4. University of Kentucky Anesthesiology Residency Program


"For International Medical Graduates, we also require a current ECFMG certificate and recommend at least 3 months of clinical experience that included patient care (not Observership) in the US, Canada, or UK; or at least 2 years anesthesia experience in other foreign countries.

5. Some Programs may even want you to be already worked as a resident in the USA to be eligible. For example, here's what the Fort Collins Family Medicine Residency Program says:

"Unless you have done two years or more of post-graduate medical training in the United States, you are not qualified for consideration for a residency position at the Fort Collins Family Medicine Residency Program"




Enough evidence ? : Some guys often like to call US-Clinical Experience as USMLE Step 4 ;-) . This should hardly be surprising - residency is like a true job with pay and benefits and like any other job (engineering, management, film-making) prior experience is attractive to the prospective employers (program directors).

Note: US Clinical Experience has gained lotsa importance recently in Family medicine ! Most Family Practice Residency Programs have become more stringent in evaluating a candidates sincerity and fidelity to Family practice, since many International Medical Graduates (AMGs too) unfortunately drop the specialty in one-two years and attempt to switch to Internal medicine, psychiatry, pediatrics, etc. Clinical Experience in primary care is evidence of your commitment and sincerity and hence highly valued by program directors to cut-down on specialty shifts by IMGs.

Some pertinent points for IMGs:


a. As discussed elsewhere too, Clinical hands-on experience counts more than observerships (as evident on example 4 above, though having an observership is better that nothing at all since it gives you a US - LOR

b. Have a look again at the 4th example above - Experiences outside the US do not go waste, if they are a in a western country setup like Canada and the UK - so if you are around, its good to have something going on clinically in these places too rather than nothing - the idea is to have minimum 'time-gaps' on your resume.

c. The more competitive a Residency is - the more important experience in that clinical or non-clinical specialty becomes

d. If you have to make a choice between clinical experience opportunity at one place and clinical research at the other, it may make more sense to choose the clinical experience option, because during your clinical rotations, you can always find opportunities to hook up with some faculty in the university / hospital to help him/her on research and get research too on your resume.

e. Remember that places that say "We do not require US Clinical Experience" also see thousands of applications with good-score + USCE combination and will naturally prefer such applications - hence do not go light on the need for clinical experience, try your best to get it. Even getting some in UK and Canada might be better than having nothing at all, unless you are already pursuing a post-graduate specialty training in your home country.

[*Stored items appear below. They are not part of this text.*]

-- ==== Sys2Proof/Laws/KtrIn.lean ====
section
/-! SUPPORT. What each operation of Machine/KtrIn.lean can change (`Within`, Laws/Within.lean). -/

namespace Sys2Proof.Machine

set_option Elab.async false

theorem State.setInFlow_within (s a1) : Within 0x200000000000 s (State.setInFlow s a1) := by
  unfold State.setInFlow
  try dsimp only
  repeat' first
    | with_reducible apply Within.refl
    | with_reducible refine Within.update ?_ rfl

theorem State.resend_within (s a1) : Within 0x200000000000 s (State.resend s a1) := by
  unfold State.resend
  try dsimp only
  repeat' first
    | with_reducible apply Within.refl
    | ((with_reducible apply Within.step (State.sendDgram_within ..)); · rfl)
    | with_reducible refine Within.update ?_ rfl
    | with_reducible apply Within.foldl
    | intro _ _

theorem State.restarted_within (s a1) : Within 0x42ec80000c106 s (State.restarted s a1) := by
  unfold State.restarted
  try dsimp only
  repeat' first
    | with_reducible apply Within.refl
    | with_reducible apply Within.ite
    | ((with_reducible apply Within.step (State.stopReq_within ..)); · rfl)
    | ((with_reducible apply Within.step (State.resend_within ..)); · rfl)
    | with_reducible refine Within.update ?_ rfl
    | with_reducible apply Within.foldl
    | intro _ _
    | split

theorem State.hear_within (s a1 a2) : Within 0x42ec80000c106 s (State.hear s a1 a2) := by
  unfold State.hear
  try dsimp only
  repeat' first
    | with_reducible apply Within.refl
    | with_reducible apply Within.ite
    | ((with_reducible apply Within.step (State.restarted_within ..)); · rfl)
    | with_reducible refine Within.update ?_ rfl

theorem State.nack_within (s a1 a2 a3) : Within 0x4202000810000 s (State.nack s a1 a2 a3) := by
  unfold State.nack
  try dsimp only
  repeat' first
    | with_reducible apply Within.refl
    | with_reducible apply Within.ite
    | ((with_reducible apply bumpSat_within _ _ rfl); · rfl)
    | ((with_reducible apply put_within _ _ rfl); · rfl)
    | ((with_reducible apply Within.step (State.event_within ..)); · rfl)
    | ((with_reducible apply Within.step (State.emit_within ..)); · rfl)
    | with_reducible refine Within.update ?_ rfl

theorem State.ringBells_within (s a1 a2 a3) : Within 0x6000800002 s (State.ringBells s a1 a2 a3) := by
  unfold State.ringBells
  try dsimp only
  repeat' first
    | with_reducible apply Within.refl
    | with_reducible apply Within.ite
    | ((with_reducible apply Within.step (State.doorbell_within ..)); · rfl)
    | with_reducible refine Within.update ?_ rfl
    | with_reducible apply Within.foldl
    | intro _ _

theorem State.inWrite_within (s a1 a2 a3) : WithinOptFst 0xe800800102 s (State.inWrite s a1 a2 a3) := by
  unfold State.inWrite
  try dsimp only
  repeat' first
    | with_reducible apply Within.refl
    | with_reducible apply Within.ite
    | with_reducible apply WithinOptFst.none
    | with_reducible apply WithinOptFst.some
    | ((with_reducible apply Within.step (State.soil_within ..)); · rfl)
    | ((with_reducible apply Within.step (WithinOpt.of_eq (State.fillZero_within ..) (by assumption))); · rfl)
    | ((with_reducible apply Within.step (State.ringBells_within ..)); · rfl)
    | ((with_reducible apply Within.step (State.publish_within ..)); · rfl)
    | ((with_reducible apply Within.step (State.store_within ..)); · rfl)
    | with_reducible refine Within.update ?_ rfl
    | split

theorem State.inDone_within (s a1 a2 a3) : Within 0x4200000000000 s (State.inDone s a1 a2 a3) := by
  unfold State.inDone
  try dsimp only
  repeat' first
    | with_reducible apply Within.refl
    | with_reducible apply Within.ite
    | ((with_reducible apply Within.step (State.setInFlow_within ..)); · rfl)
    | ((with_reducible apply Within.step (State.emit_within ..)); · rfl)
    | with_reducible refine Within.update ?_ rfl
    | with_reducible apply Within.foldl
    | intro _ _
    | split

theorem State.tryApply_within (s a1) : WithinOpt 0x420e800810102 s (State.tryApply s a1) := by
  unfold State.tryApply
  try dsimp only
  repeat' first
    | with_reducible apply Within.refl
    | with_reducible apply Within.ite
    | with_reducible apply WithinOpt.none
    | with_reducible apply WithinOpt.some
    | ((with_reducible apply Within.step (WithinOptFst.of_eq (State.inWrite_within ..) (by assumption))); · rfl)
    | ((with_reducible apply Within.step (State.ringBells_within ..)); · rfl)
    | ((with_reducible apply Within.step (State.inDone_within ..)); · rfl)
    | ((with_reducible apply Within.step (State.nack_within ..)); · rfl)
    | ((with_reducible apply Within.step (State.setInFlow_within ..)); · rfl)
    | with_reducible apply WithinOpt.mapState
    | intro _
    | with_reducible refine Within.update ?_ rfl
    | split

theorem State.liftHeld_within (s) : Within 0x8000000100 s (State.liftHeld s) := by
  unfold State.liftHeld
  refine Within.foldl _ (fun s x => Within.foldl _ (fun s k => ?_) .refl) .refl
  dsimp only
  split
  · cases h : s.startUp (s.governing k) with
    | none => exact .refl
    | some t => exact (State.startUp_within _ _).of_eq h
  · exact .refl

theorem State.settleHeld_within (n : Nat) (s : State) : Within 0x420e800810102 s (State.settleHeld n s) := by
  induction n generalizing s with
  | zero => exact .refl
  | succ n ih =>
    unfold State.settleHeld
    split
    · exact .refl
    · rename_i t h
      obtain ⟨x, -, hx⟩ := List.exists_of_findSome?_eq_some h
      exact (ih t).step rfl (((State.tryApply_within s x).of_eq hx).mono rfl)

theorem State.settleInbound_within (s) : Within 0x420e800810102 s (State.settleInbound s) := by
  unfold State.settleInbound
  try dsimp only
  repeat' first
    | with_reducible apply Within.refl
    | ((with_reducible apply Within.step (State.liftHeld_within ..)); · rfl)
    | ((with_reducible apply Within.step (State.settleHeld_within ..)); · rfl)

theorem State.accept_within (s a1 a2 a3 a4) : Within 0x420e800810102 s (State.accept s a1 a2 a3 a4) := by
  unfold State.accept
  try dsimp only
  repeat' first
    | with_reducible apply Within.refl
    | with_reducible apply Within.ite
    | ((with_reducible apply Within.step (State.settleInbound_within ..)); · rfl)
    | ((with_reducible apply Within.step (State.nack_within ..)); · rfl)
    | ((with_reducible apply Within.step (State.setInFlow_within ..)); · rfl)
    | ((with_reducible apply Within.step (State.emit_within ..)); · rfl)
    | with_reducible refine Within.update ?_ rfl
    | split

theorem State.repeated_within (s a1 a2 a3) : Within 0x4000000000000 s (State.repeated s a1 a2 a3) := by
  unfold State.repeated
  try dsimp only
  repeat' first
    | with_reducible apply Within.refl
    | ((with_reducible apply Within.step (State.emit_within ..)); · rfl)
    | with_reducible refine Within.update ?_ rfl
    | split

theorem State.inbound_within (s a1 a2) : Within 0x42ee80081c106 s (State.inbound s a1 a2) := by
  unfold State.inbound
  try dsimp only
  repeat' first
    | with_reducible apply Within.refl
    | with_reducible apply Within.ite
    | ((with_reducible apply Within.step (State.repeated_within ..)); · rfl)
    | ((with_reducible apply Within.step (State.nack_within ..)); · rfl)
    | ((with_reducible apply Within.step (State.accept_within ..)); · rfl)
    | ((with_reducible apply Within.step (State.hear_within ..)); · rfl)
    | with_reducible refine Within.update ?_ rfl
    | split

end Sys2Proof.Machine
end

f. Observing a private practitioner is on my least advisable list, yet to make the most of it - Read this

g. A Current residency itself is great US-clinical experience ! That's why they Residents switching specialties are attractive candidates to other residency programs. Since the Last


Q. How long should the Clinical Experience (Observerships, Externships, Electives) be ?

A. The longer the better - Up to to 3 Months to 6 Months is great and even more the better. Of course, a few programs do require a year - but then, just like we can't keep all people around us happy at the same time, you cannot satisfy the criteria for every single residency program on the American soil ;-). All we can do is maximize within our means.